▶ [Assignment]: Whenever a line carries the word "mgmt", pull it out of the entries.

▶ [Record extracts]:

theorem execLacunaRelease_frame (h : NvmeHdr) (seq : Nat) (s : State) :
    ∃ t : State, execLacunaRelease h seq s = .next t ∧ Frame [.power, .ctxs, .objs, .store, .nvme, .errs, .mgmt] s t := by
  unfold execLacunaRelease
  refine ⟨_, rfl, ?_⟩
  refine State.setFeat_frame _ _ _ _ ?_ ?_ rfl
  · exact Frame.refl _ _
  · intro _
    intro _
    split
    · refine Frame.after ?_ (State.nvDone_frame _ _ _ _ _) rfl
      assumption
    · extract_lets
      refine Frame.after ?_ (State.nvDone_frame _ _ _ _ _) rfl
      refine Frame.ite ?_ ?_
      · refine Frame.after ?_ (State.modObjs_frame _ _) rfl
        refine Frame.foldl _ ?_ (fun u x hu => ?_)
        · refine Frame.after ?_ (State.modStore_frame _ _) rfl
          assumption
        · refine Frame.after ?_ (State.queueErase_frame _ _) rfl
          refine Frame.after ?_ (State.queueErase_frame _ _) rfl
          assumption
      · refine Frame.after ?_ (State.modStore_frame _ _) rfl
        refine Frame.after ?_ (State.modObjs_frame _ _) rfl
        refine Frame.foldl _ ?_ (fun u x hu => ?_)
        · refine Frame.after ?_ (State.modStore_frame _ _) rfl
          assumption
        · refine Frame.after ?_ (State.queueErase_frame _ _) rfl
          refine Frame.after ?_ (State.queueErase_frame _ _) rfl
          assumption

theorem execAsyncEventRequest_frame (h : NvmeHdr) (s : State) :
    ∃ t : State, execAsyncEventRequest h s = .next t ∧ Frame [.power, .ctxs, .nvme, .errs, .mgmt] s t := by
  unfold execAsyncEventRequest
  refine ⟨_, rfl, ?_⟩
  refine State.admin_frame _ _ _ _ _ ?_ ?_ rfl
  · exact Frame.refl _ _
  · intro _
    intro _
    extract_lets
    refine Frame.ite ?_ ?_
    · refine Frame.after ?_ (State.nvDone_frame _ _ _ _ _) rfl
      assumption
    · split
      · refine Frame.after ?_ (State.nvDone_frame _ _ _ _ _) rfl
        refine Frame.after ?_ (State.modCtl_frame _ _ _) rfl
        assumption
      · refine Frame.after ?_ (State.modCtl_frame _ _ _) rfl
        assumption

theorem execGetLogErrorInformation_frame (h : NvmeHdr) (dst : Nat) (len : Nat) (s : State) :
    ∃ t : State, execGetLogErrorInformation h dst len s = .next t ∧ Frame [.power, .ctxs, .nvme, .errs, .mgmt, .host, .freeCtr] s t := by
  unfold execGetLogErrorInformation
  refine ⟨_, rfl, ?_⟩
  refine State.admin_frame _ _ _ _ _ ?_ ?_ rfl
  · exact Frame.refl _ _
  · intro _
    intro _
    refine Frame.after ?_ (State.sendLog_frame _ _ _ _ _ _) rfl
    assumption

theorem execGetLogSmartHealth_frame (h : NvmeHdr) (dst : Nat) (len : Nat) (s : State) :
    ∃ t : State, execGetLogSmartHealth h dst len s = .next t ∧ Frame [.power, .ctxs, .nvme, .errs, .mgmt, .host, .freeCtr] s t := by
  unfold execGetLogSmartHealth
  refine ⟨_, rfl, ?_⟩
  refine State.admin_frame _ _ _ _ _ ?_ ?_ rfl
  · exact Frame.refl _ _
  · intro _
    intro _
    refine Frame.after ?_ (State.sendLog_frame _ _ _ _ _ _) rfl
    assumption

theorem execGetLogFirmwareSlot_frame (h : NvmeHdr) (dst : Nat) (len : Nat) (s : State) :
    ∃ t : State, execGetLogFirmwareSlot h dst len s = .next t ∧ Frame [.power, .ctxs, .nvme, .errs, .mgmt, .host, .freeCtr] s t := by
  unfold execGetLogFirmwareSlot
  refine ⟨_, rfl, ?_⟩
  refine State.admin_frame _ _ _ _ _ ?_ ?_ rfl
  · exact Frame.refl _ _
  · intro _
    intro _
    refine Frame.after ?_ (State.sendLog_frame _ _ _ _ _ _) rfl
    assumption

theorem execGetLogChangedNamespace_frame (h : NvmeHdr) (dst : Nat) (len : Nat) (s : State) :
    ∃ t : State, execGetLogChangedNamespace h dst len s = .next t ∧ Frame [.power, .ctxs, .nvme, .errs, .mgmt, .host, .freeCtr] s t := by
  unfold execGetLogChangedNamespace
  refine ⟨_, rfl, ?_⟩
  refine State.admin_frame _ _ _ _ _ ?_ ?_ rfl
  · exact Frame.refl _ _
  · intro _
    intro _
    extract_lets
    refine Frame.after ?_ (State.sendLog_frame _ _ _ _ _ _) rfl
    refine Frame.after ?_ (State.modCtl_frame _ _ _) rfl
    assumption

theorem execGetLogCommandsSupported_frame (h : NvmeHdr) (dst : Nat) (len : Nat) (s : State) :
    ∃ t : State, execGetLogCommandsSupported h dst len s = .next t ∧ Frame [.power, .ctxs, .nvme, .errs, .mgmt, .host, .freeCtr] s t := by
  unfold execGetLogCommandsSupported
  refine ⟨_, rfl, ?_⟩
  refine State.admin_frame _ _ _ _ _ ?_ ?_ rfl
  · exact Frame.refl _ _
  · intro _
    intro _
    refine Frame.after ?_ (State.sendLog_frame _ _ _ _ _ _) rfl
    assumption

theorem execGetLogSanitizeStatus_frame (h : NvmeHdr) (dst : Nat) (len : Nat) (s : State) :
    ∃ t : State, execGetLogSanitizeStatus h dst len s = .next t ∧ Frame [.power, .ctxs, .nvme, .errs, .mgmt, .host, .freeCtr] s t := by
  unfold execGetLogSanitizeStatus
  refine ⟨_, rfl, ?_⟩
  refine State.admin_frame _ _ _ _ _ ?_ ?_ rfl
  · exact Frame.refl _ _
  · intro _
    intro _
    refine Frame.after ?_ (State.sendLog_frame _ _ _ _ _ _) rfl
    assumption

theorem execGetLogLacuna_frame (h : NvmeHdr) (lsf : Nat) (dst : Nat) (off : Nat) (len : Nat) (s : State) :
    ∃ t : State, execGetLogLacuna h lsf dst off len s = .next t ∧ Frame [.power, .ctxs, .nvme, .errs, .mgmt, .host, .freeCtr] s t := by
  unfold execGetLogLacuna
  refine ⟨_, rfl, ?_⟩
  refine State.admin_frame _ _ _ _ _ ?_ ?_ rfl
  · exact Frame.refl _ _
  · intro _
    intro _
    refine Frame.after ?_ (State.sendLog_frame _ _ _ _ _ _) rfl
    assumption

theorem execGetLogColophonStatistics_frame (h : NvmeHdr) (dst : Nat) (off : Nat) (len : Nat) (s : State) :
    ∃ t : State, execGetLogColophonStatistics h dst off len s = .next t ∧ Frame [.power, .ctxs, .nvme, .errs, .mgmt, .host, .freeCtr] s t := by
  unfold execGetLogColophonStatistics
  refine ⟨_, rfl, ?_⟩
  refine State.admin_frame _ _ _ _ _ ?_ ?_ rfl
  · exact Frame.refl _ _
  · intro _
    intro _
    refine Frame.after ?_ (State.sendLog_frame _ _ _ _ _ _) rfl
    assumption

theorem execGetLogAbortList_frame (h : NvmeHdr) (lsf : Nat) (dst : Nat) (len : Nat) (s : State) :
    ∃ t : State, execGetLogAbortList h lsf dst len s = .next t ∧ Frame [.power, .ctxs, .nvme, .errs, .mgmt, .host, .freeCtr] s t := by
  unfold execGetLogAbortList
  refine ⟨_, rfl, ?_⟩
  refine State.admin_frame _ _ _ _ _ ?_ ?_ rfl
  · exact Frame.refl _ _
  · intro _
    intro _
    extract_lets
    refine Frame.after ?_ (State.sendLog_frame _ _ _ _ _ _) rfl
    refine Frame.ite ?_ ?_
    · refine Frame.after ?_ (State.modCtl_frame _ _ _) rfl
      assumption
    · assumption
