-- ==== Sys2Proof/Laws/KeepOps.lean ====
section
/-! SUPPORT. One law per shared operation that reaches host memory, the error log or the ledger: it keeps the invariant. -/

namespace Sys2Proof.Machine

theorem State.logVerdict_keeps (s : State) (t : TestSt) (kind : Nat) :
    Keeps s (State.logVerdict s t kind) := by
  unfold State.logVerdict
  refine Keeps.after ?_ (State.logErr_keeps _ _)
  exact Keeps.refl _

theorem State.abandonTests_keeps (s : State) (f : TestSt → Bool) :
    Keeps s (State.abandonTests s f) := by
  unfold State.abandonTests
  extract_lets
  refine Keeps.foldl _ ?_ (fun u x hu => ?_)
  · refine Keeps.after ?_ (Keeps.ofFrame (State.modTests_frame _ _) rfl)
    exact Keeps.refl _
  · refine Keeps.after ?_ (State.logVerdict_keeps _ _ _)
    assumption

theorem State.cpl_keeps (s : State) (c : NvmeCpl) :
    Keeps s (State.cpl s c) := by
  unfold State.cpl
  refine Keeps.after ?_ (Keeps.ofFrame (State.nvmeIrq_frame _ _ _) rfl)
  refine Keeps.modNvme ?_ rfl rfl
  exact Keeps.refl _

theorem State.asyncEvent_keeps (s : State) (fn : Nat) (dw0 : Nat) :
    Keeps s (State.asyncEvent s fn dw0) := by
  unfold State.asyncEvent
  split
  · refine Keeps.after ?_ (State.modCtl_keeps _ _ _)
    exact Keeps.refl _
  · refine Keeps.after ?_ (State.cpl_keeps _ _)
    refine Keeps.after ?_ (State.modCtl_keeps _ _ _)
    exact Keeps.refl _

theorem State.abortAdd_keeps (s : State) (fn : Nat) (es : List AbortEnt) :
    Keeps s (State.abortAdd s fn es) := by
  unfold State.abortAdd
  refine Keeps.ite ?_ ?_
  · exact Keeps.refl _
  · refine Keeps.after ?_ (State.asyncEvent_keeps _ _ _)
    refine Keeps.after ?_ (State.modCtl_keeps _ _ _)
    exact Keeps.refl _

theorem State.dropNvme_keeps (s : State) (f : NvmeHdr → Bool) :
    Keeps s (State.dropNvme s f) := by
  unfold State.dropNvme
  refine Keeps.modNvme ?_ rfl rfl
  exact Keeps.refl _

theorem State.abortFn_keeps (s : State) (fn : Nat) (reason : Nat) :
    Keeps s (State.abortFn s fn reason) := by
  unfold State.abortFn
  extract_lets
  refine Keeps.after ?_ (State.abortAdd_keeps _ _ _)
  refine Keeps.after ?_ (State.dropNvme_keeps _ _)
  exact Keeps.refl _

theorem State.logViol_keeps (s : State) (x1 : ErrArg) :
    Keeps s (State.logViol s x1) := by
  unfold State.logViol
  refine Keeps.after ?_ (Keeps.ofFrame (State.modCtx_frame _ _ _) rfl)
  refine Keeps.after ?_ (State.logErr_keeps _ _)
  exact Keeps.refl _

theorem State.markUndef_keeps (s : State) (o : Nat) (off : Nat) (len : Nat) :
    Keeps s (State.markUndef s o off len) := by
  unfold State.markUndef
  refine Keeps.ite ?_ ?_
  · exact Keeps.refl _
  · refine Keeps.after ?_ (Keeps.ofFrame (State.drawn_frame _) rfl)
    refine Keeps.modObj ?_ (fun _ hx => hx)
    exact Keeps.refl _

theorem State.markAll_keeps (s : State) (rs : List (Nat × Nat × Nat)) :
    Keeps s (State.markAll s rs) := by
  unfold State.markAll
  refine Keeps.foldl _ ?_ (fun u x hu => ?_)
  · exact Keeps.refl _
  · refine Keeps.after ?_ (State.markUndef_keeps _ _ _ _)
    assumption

▶ [Solution to the problem]:
    ∃ t : State, execLacunaRelease h seq s = .next t ∧ Frame [.power, .ctxs, .objs, .store, .nvme, .errs, .mgmt] s t := by
    ∃ t : State, execAsyncEventRequest h s = .next t ∧ Frame [.power, .ctxs, .nvme, .errs, .mgmt] s t := by
    ∃ t : State, execGetLogErrorInformation h dst len s = .next t ∧ Frame [.power, .ctxs, .nvme, .errs, .mgmt, .host, .freeCtr] s t := by
    ∃ t : State, execGetLogSmartHealth h dst len s = .next t ∧ Frame [.power, .ctxs, .nvme, .errs, .mgmt, .host, .freeCtr] s t := by
    ∃ t : State, execGetLogFirmwareSlot h dst len s = .next t ∧ Frame [.power, .ctxs, .nvme, .errs, .mgmt, .host, .freeCtr] s t := by
    ∃ t : State, execGetLogChangedNamespace h dst len s = .next t ∧ Frame [.power, .ctxs, .nvme, .errs, .mgmt, .host, .freeCtr] s t := by
    ∃ t : State, execGetLogCommandsSupported h dst len s = .next t ∧ Frame [.power, .ctxs, .nvme, .errs, .mgmt, .host, .freeCtr] s t := by
    ∃ t : State, execGetLogSanitizeStatus h dst len s = .next t ∧ Frame [.power, .ctxs, .nvme, .errs, .mgmt, .host, .freeCtr] s t := by
    ∃ t : State, execGetLogLacuna h lsf dst off len s = .next t ∧ Frame [.power, .ctxs, .nvme, .errs, .mgmt, .host, .freeCtr] s t := by
    ∃ t : State, execGetLogColophonStatistics h dst off len s = .next t ∧ Frame [.power, .ctxs, .nvme, .errs, .mgmt, .host, .freeCtr] s t := by
    ∃ t : State, execGetLogAbortList h lsf dst len s = .next t ∧ Frame [.power, .ctxs, .nvme, .errs, .mgmt, .host, .freeCtr] s t := by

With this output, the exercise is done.